The sample size selection of approximately 120 participants with TGCT (n≈80 receiving vimseltinib, n≈40 receiving placebo) was based on considerations for powering the analyses of the primary end point, key secondary end points, detection of rare safety events, and overall exposure to vimseltinib and assuming a 15% participant dropout rate.

Statistics

The intent-to-treat (ITT) analysis set will consist of all participants who are randomized to a study treatment regimen; the ITT population will be the primary analysis set for all efficacy end point analyses. The safety analysis set will consist of all participants who receive ≥1 dose of study treatment; analysis will be performed according to the treatment regimen actually received. Continuous variables will be summarized using descriptive statistics (number of participants, mean, median, standard deviation, minimum and maximum). Categorical variables will be summarized using frequencies and proportions. Time-to-event data will be summarized via Kaplan–Meier methodology using the 25th, 50th (median) and 75th percentiles with associated two-sided 95% CIs.

Primary end point

The ORR at week 25 will be compared between the vimseltinib arm and placebo arm using a two-sided Cochran-Mantel-Haenszel test stratified by the randomization stratification factors (tumor location and region). The test will be performed at a 0.05 alpha level on the ITT population; a 95% CI for the proportion in each arm and for the difference in proportion will be presented. Participants who do not have any postbaseline assessment will be considered nonresponders.

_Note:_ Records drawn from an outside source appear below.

/-- The word of a scalar instruction; the first word of SLI. None for anything else. -/
def encodeScalar : Instr → Option U32
  | .sadd d a b => some (encSR 0x00 d a b) | .ssub d a b => some (encSR 0x01 d a b) | .smul d a b => some (encSR 0x02 d a b)
  | .smulh d a b => some (encSR 0x03 d a b) | .smulhU d a b => some (encSR 0x43 d a b) | .sdiv d a b => some (encSR 0x04 d a b)
  | .sdivU d a b => some (encSR 0x44 d a b) | .srem d a b => some (encSR 0x05 d a b) | .sremU d a b => some (encSR 0x45 d a b)
  | .sand d a b => some (encSR 0x06 d a b) | .sor d a b => some (encSR 0x07 d a b) | .sxor d a b => some (encSR 0x08 d a b)
  | .sshl d a b => some (encSR 0x09 d a b) | .sshr d a b => some (encSR 0x0A d a b) | .ssra d a b => some (encSR 0x0B d a b)
  | .smin d a b => some (encSR 0x0C d a b) | .sminU d a b => some (encSR 0x4C d a b) | .smax d a b => some (encSR 0x0D d a b)
  | .smaxU d a b => some (encSR 0x4D d a b) | .spopc d a => some (encSR 0x0E d a 0) | .sclz d a => some (encSR 0x0F d a 0)
  | .scmp cc q a b => some (encSR 0x10 (encodeCmp cc ++ q) a b)
  | .ssel q d a b => some (encSR (0x3#4 ++ q) d a b)
  | .saddi d a i => some (encSI 0x02 d a i) | .sandi d a i => some (encSI 0x03 d a i) | .sori d a i => some (encSI 0x04 d a i)
  | .sxori d a i => some (encSI 0x05 d a i)
  | .sshli d a s => some (encSI 0x06 d a (0#7 ++ s)) | .sshri d a s => some (encSI 0x07 d a (0#7 ++ s)) | .ssrai d a s => some (encSI 0x08 d a (0#7 ++ s))
  | .slui d i => some (encSU 0x09 d i) | .sli d hi _ => some (encSU 0x0A d hi)
  | .sjmp off => some (encSU 0x0B 0 off) | .scall d off => some (encSU 0x0C d off)
  | .sjmpr d a i => some (encSI 0x0D d a i) | .sret a => some (encSI 0x0E 0 a 0)
  | .sbr neg q off => some (0x0F#7 ++ bit neg ++ q ++ off)
  | .sld sz d a b k sc => some (encSM (0x04#5 ++ sz) d a b k sc) | .sst sz d a b k sc => some (encSM (0x05#5 ++ sz) d a b k sc)
  | .slds sz d a i => some (encSI (0x06#5 ++ sz) d a i) | .ssts sz d a i => some (encSI (0x07#5 ++ sz) d a i)
  | .swaitcmp dbl cc d a b k sc => some (encSM (0x2#3 ++ bit dbl ++ encodeCmp cc) d a b k sc)
  | .satom ty op d a b k sc => some (encSM (1#1 ++ encodeAtomType ty ++ encodeAtomOp op) d a b k sc)
  | .ldisp a b c => some (encSE 0x00 a b c) | .lwaitg a => some (encSE 0x01 a 0 0) | .setfmt a => some (encSE 0x02 a 0 0)
  | .swaitp p b => some (encSE 0x03 (0#3 ++ encodePath p) b 0)
  | .sbari a b => some (encSE 0x04 a b 0) | .sbara a b => some (encSE 0x05 a b 0) | .sbarw a b => some (encSE 0x06 a b 0) | .sbarx a b => some (encSE 0x07 a b 0)
  | .sfence sc => some (encSE 0x08 (0#2 ++ encodeScope sc) 0 0)
  | .scfence x y => some (encSE 0x09 (0#3 ++ encodePClass x) (0#3 ++ encodePClass y) 0)
  | .yield => some (encSE 0x0A 0 0 0) | .idem => some (encSE 0x0B 0 0 0) | .ideme => some (encSE 0x0C 0 0 0)
  | .chkpt a => some (encSE 0x0D a 0 0) | .exit a => some (encSE 0x0E a 0 0) | .stime d => some (encSE 0x0F d 0 0) | .srand d => some (encSE 0x10 d 0 0)
  | .syrd d n => some (encSE 0x11 d (n.extractLsb' 6 6) (n.extractLsb' 0 6)) | .sywr n a => some (encSE 0x12 a (n.extractLsb' 6 6) (n.extractLsb' 0 6))
  | .strap a => some (encSE 0x13 a 0 0)
  | .tretRetry => some (encSE 0x14 0 0 0) | .tretSkip => some (encSE 0x14 0 1 0) | .tretKillg => some (encSE 0x14 0 2 0) | .tretKillt => some (encSE 0x14 0 3 0)
  | .brkpt => some (encSE 0x15 0 0 0) | .snop => some (encSE 0x16 0 0 0)
  | .cpy d b => some (encSE 0x20 d b 0) | .cpym d b c => some (encSE 0x21 d b c) | .layld d b => some (encSE 0x22 d b 0) | .layinv b => some (encSE 0x23 0 b 0)
  | .tmma a b c => some (encSE 0x24 a b c) | .tmmag a b c => some (encSE 0x25 a b c)
  | .taccZero b => some (encSE 0x26 0 b 0) | .taccScale b => some (encSE 0x26 0 b 1) | .taccAdd b => some (encSE 0x26 0 b 2)
  | .taccIadd b => some (encSE 0x26 0 b 3) | .taccMove b => some (encSE 0x26 0 b 4) | .taccStat d => some (encSE 0x26 d 0 5)
  | .tepi a b => some (encSE 0x27 a b 0) | .qpost d b c => some (encSE 0x28 d b c) | .launch b c => some (encSE 0x29 0 b c)
  | .fred b => some (encSE 0x2A 0 b 0) | .fmc b => some (encSE 0x2B 0 b 0) | .recmark a => some (encSE 0x2C a 0 0) | .haltd a => some (encSE 0x2D a 0 0)
  | _ => none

Secondary efficacy end points

Most secondary efficacy end points will be analyzed using a mixed model for repeated measurements in which the dependent variable will be the change from baseline. Each of these models will include fixed effects for treatment group, time point, treatment group by time point interaction, stratification factor for region (USA vs non-USA), stratification factor for tumor location, and the baseline value of the corresponding end point. Statistical comparisons between treatment groups will be made at the specified time point.

Missing data

All available data will be included in data listings. Unless specified in the individual end point analysis, missing data will not be imputed except for the purpose of identification of TEAEs and prior or concomitant medications or procedures with a missing start or end time.

Ethics

This study is being performed in accordance with the Declaration of Helsinki and is consistent with International Conference on Harmonisation and Good Clinical Practice guidelines. Applicable local regulatory requirements are being followed, and the investigators ensure that this study is conducted in full conformity with Regulations for the Protection of Human Subjects of Research. The investigators ensure that each study participant is fully informed about the nature and objectives of the study and possible risks associated with participation, and obtain written informed consent from each participant before any study-specific activity is performed.

Conclusion

The methodology of the MOTION study is a strength in that the two-part design will allow for initial blinded efficacy and safety analyses, as well as exploratory analyses during the open-label phase of the trial. Additionally, the placebo crossover aspect of the trial may provide additional support for efficacy and safety of vimseltinib in the open-label period. A crucial aspect of this trial will be the analysis of PRO measures, as it will be important to demonstrate that vimseltinib treatment results in clinically meaningful benefit. Similarly, it will be important to show that vimseltinib is not associated with hepatotoxicity. The results of this study will help define the potential use of vimseltinib in this population of patients who need additional treatment options to preserve physical functioning and improve quality of life.